BEGIN Entries shown

-- ==== Sys2Proof/Laws/PerInstr.lean ====
section
/-! SUPPORT. The family Encoding: decoding the word of a well-formed instruction gives the instruction back, one lemma per
constructor. -/

namespace Sys2Proof.Laws.Encoding

/-- The words of a well-formed instruction decode to it, with every operand. -/
def Statement (i : Instr) : Prop :=
  WellFormed i = true → (∀ w, encodeGen i = some w → decodeGen w = some i) ∧
    (∀ slot w, encodeSlot i = some (slot, w) → decodeSlot slot w = .ok i)

/-- The part's own steps have no encoding. -/
theorem of_none {i : Instr} (hg : encodeGen i = none) (hs : encodeSlot i = none) : Statement i := by
  intro _
  constructor
  · intro w h; rw [hg] at h; exact absurd h (by simp)
  · intro sl w h; rw [hs] at h; exact absurd h (by simp)

theorem of_gen {i : Instr} {w : BitVec 32} (hg : encodeGen i = some w) (hs : encodeSlot i = none)
    (h : WellFormed i = true → decodeGen w = some i) : Statement i := by
  intro hw
  constructor
  · intro w' e; rw [hg] at e; cases e; exact h hw
  · intro sl w' e; rw [hs] at e; exact absurd e (by simp)

theorem of_slot {i : Instr} {sl : Slot} {w : Word} (hg : encodeGen i = none) (hs : encodeSlot i = some (sl, w))
    (h : WellFormed i = true → decodeSlot sl w = .ok i) : Statement i := by
  intro hw
  constructor
  · intro w' e; rw [hg] at e; exact absurd e (by simp)
  · intro sl' w' e; rw [hs] at e; cases e; exact h hw

theorem add (b : BitVec 6) (a : BitVec 6) (d : BitVec 6) : Statement (.add b a d) := by
  refine of_gen rfl rfl fun hw => ?_
  show decodeGen (0#7 ++ b ++ a ++ d ++ 0x00#7) = _
  have h0_7 : (0#7 ++ b ++ a ++ d ++ 0x00#7 : BitVec 32).extractLsb' 0 7 = 0x00#7 := by
    rw [ext_low _ _ _ _ (by decide)]; exact ext_all _
  have h7_6 : (0#7 ++ b ++ a ++ d ++ 0x00#7 : BitVec 32).extractLsb' 7 6 = d := by
    rw [ext_high _ _ _ _ (by decide), ext_low _ _ _ _ (by decide)]; exact ext_all _
  have h13_6 : (0#7 ++ b ++ a ++ d ++ 0x00#7 : BitVec 32).extractLsb' 13 6 = a := by
    rw [ext_high _ _ _ _ (by decide), ext_high _ _ _ _ (by decide), ext_low _ _ _ _ (by decide)]; exact ext_all _
  have h19_6 : (0#7 ++ b ++ a ++ d ++ 0x00#7 : BitVec 32).extractLsb' 19 6 = b := by
    rw [ext_high _ _ _ _ (by decide), ext_high _ _ _ _ (by decide), ext_high _ _ _ _ (by decide), ext_low _ _ _ _ (by decide)]; exact ext_all _
  have h25_7 : (0#7 ++ b ++ a ++ d ++ 0x00#7 : BitVec 32).extractLsb' 25 7 = 0#7 := by
    rw [ext_high _ _ _ _ (by decide), ext_high _ _ _ _ (by decide), ext_high _ _ _ _ (by decide), ext_high _ _ _ _ (by decide)]; exact ext_all _
  generalize (0#7 ++ b ++ a ++ d ++ 0x00#7 : BitVec 32) = w at *
  unfold decodeGen
  rw [h0_7, h25_7]
  show some _ = _
  rw [h7_6, h13_6, h19_6]

theorem sub (b : BitVec 6) (a : BitVec 6) (d : BitVec 6) : Statement (.sub b a d) := by
  refine of_gen rfl rfl fun hw => ?_
  show decodeGen (1#7 ++ b ++ a ++ d ++ 0x00#7) = _
  have h0_7 : (1#7 ++ b ++ a ++ d ++ 0x00#7 : BitVec 32).extractLsb' 0 7 = 0x00#7 := by
    rw [ext_low _ _ _ _ (by decide)]; exact ext_all _
  have h7_6 : (1#7 ++ b ++ a ++ d ++ 0x00#7 : BitVec 32).extractLsb' 7 6 = d := by
    rw [ext_high _ _ _ _ (by decide), ext_low _ _ _ _ (by decide)]; exact ext_all _
  have h13_6 : (1#7 ++ b ++ a ++ d ++ 0x00#7 : BitVec 32).extractLsb' 13 6 = a := by
    rw [ext_high _ _ _ _ (by decide), ext_high _ _ _ _ (by decide), ext_low _ _ _ _ (by decide)]; exact ext_all _
  have h19_6 : (1#7 ++ b ++ a ++ d ++ 0x00#7 : BitVec 32).extractLsb' 19 6 = b := by
    rw [ext_high _ _ _ _ (by decide), ext_high _ _ _ _ (by decide), ext_high _ _ _ _ (by decide), ext_low _ _ _ _ (by decide)]; exact ext_all _
  have h25_7 : (1#7 ++ b ++ a ++ d ++ 0x00#7 : BitVec 32).extractLsb' 25 7 = 1#7 := by
    rw [ext_high _ _ _ _ (by decide), ext_high _ _ _ _ (by decide), ext_high _ _ _ _ (by decide), ext_high _ _ _ _ (by decide)]; exact ext_all _
  generalize (1#7 ++ b ++ a ++ d ++ 0x00#7 : BitVec 32) = w at *
  unfold decodeGen
  rw [h0_7, h25_7]
  show some _ = _
  rw [h7_6, h13_6, h19_6]

theorem mul (b : BitVec 6) (a : BitVec 6) (d : BitVec 6) : Statement (.mul b a d) := by
  refine of_gen rfl rfl fun hw => ?_
  show decodeGen (2#7 ++ b ++ a ++ d ++ 0x00#7) = _
  have h0_7 : (2#7 ++ b ++ a ++ d ++ 0x00#7 : BitVec 32).extractLsb' 0 7 = 0x00#7 := by
    rw [ext_low _ _ _ _ (by decide)]; exact ext_all _
  have h7_6 : (2#7 ++ b ++ a ++ d ++ 0x00#7 : BitVec 32).extractLsb' 7 6 = d := by
    rw [ext_high _ _ _ _ (by decide), ext_low _ _ _ _ (by decide)]; exact ext_all _
  have h13_6 : (2#7 ++ b ++ a ++ d ++ 0x00#7 : BitVec 32).extractLsb' 13 6 = a := by
    rw [ext_high _ _ _ _ (by decide), ext_high _ _ _ _ (by decide), ext_low _ _ _ _ (by decide)]; exact ext_all _
  have h19_6 : (2#7 ++ b ++ a ++ d ++ 0x00#7 : BitVec 32).extractLsb' 19 6 = b := by
    rw [ext_high _ _ _ _ (by decide), ext_high _ _ _ _ (by decide), ext_high _ _ _ _ (by decide), ext_low _ _ _ _ (by decide)]; exact ext_all _
  have h25_7 : (2#7 ++ b ++ a ++ d ++ 0x00#7 : BitVec 32).extractLsb' 25 7 = 2#7 := by
    rw [ext_high _ _ _ _ (by decide), ext_high _ _ _ _ (by decide), ext_high _ _ _ _ (by decide), ext_high _ _ _ _ (by decide)]; exact ext_all _
  generalize (2#7 ++ b ++ a ++ d ++ 0x00#7 : BitVec 32) = w at *
  unfold decodeGen
  rw [h0_7, h25_7]
  show some _ = _
  rw [h7_6, h13_6, h19_6]

theorem mulh (b : BitVec 6) (a : BitVec 6) (d : BitVec 6) : Statement (.mulh b a d) := by
  refine of_gen rfl rfl fun hw => ?_
  show decodeGen (3#7 ++ b ++ a ++ d ++ 0x00#7) = _
  have h0_7 : (3#7 ++ b ++ a ++ d ++ 0x00#7 : BitVec 32).extractLsb' 0 7 = 0x00#7 := by
    rw [ext_low _ _ _ _ (by decide)]; exact ext_all _
  have h7_6 : (3#7 ++ b ++ a ++ d ++ 0x00#7 : BitVec 32).extractLsb' 7 6 = d := by
    rw [ext_high _ _ _ _ (by decide), ext_low _ _ _ _ (by decide)]; exact ext_all _
  have h13_6 : (3#7 ++ b ++ a ++ d ++ 0x00#7 : BitVec 32).extractLsb' 13 6 = a := by
    rw [ext_high _ _ _ _ (by decide), ext_high _ _ _ _ (by decide), ext_low _ _ _ _ (by decide)]; exact ext_all _
  have h19_6 : (3#7 ++ b ++ a ++ d ++ 0x00#7 : BitVec 32).extractLsb' 19 6 = b := by
    rw [ext_high _ _ _ _ (by decide), ext_high _ _ _ _ (by decide), ext_high _ _ _ _ (by decide), ext_low _ _ _ _ (by decide)]; exact ext_all _
  have h25_7 : (3#7 ++ b ++ a ++ d ++ 0x00#7 : BitVec 32).extractLsb' 25 7 = 3#7 := by
    rw [ext_high _ _ _ _ (by decide), ext_high _ _ _ _ (by decide), ext_high _ _ _ _ (by decide), ext_high _ _ _ _ (by decide)]; exact ext_all _
  generalize (3#7 ++ b ++ a ++ d ++ 0x00#7 : BitVec 32) = w at *
  unfold decodeGen
  rw [h0_7, h25_7]
  show some _ = _
  rw [h7_6, h13_6, h19_6]

theorem div (b : BitVec 6) (a : BitVec 6) (d : BitVec 6) : Statement (.div b a d) := by
  refine of_gen rfl rfl fun hw => ?_
  show decodeGen (4#7 ++ b ++ a ++ d ++ 0x00#7) = _
  have h0_7 : (4#7 ++ b ++ a ++ d ++ 0x00#7 : BitVec 32).extractLsb' 0 7 = 0x00#7 := by
    rw [ext_low _ _ _ _ (by decide)]; exact ext_all _
  have h7_6 : (4#7 ++ b ++ a ++ d ++ 0x00#7 : BitVec 32).extractLsb' 7 6 = d := by
    rw [ext_high _ _ _ _ (by decide), ext_low _ _ _ _ (by decide)]; exact ext_all _
  have h13_6 : (4#7 ++ b ++ a ++ d ++ 0x00#7 : BitVec 32).extractLsb' 13 6 = a := by
    rw [ext_high _ _ _ _ (by decide), ext_high _ _ _ _ (by decide), ext_low _ _ _ _ (by decide)]; exact ext_all _
  have h19_6 : (4#7 ++ b ++ a ++ d ++ 0x00#7 : BitVec 32).extractLsb' 19 6 = b := by
    rw [ext_high _ _ _ _ (by decide), ext_high _ _ _ _ (by decide), ext_high _ _ _ _ (by decide), ext_low _ _ _ _ (by decide)]; exact ext_all _
  have h25_7 : (4#7 ++ b ++ a ++ d ++ 0x00#7 : BitVec 32).extractLsb' 25 7 = 4#7 := by
    rw [ext_high _ _ _ _ (by decide), ext_high _ _ _ _ (by decide), ext_high _ _ _ _ (by decide), ext_high _ _ _ _ (by decide)]; exact ext_all _
  generalize (4#7 ++ b ++ a ++ d ++ 0x00#7 : BitVec 32) = w at *
  unfold decodeGen
  rw [h0_7, h25_7]
  show some _ = _
  rw [h7_6, h13_6, h19_6]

END Entries shown

Task to carry out>
Your answer should consist of the lines above that hold the word "true".

Exercise answer>
  WellFormed i = true → (∀ w, encodeGen i = some w → decodeGen w = some i) ∧
    (h : WellFormed i = true → decodeGen w = some i) : Statement i := by
    (h : WellFormed i = true → decodeSlot sl w = .ok i) : Statement i := by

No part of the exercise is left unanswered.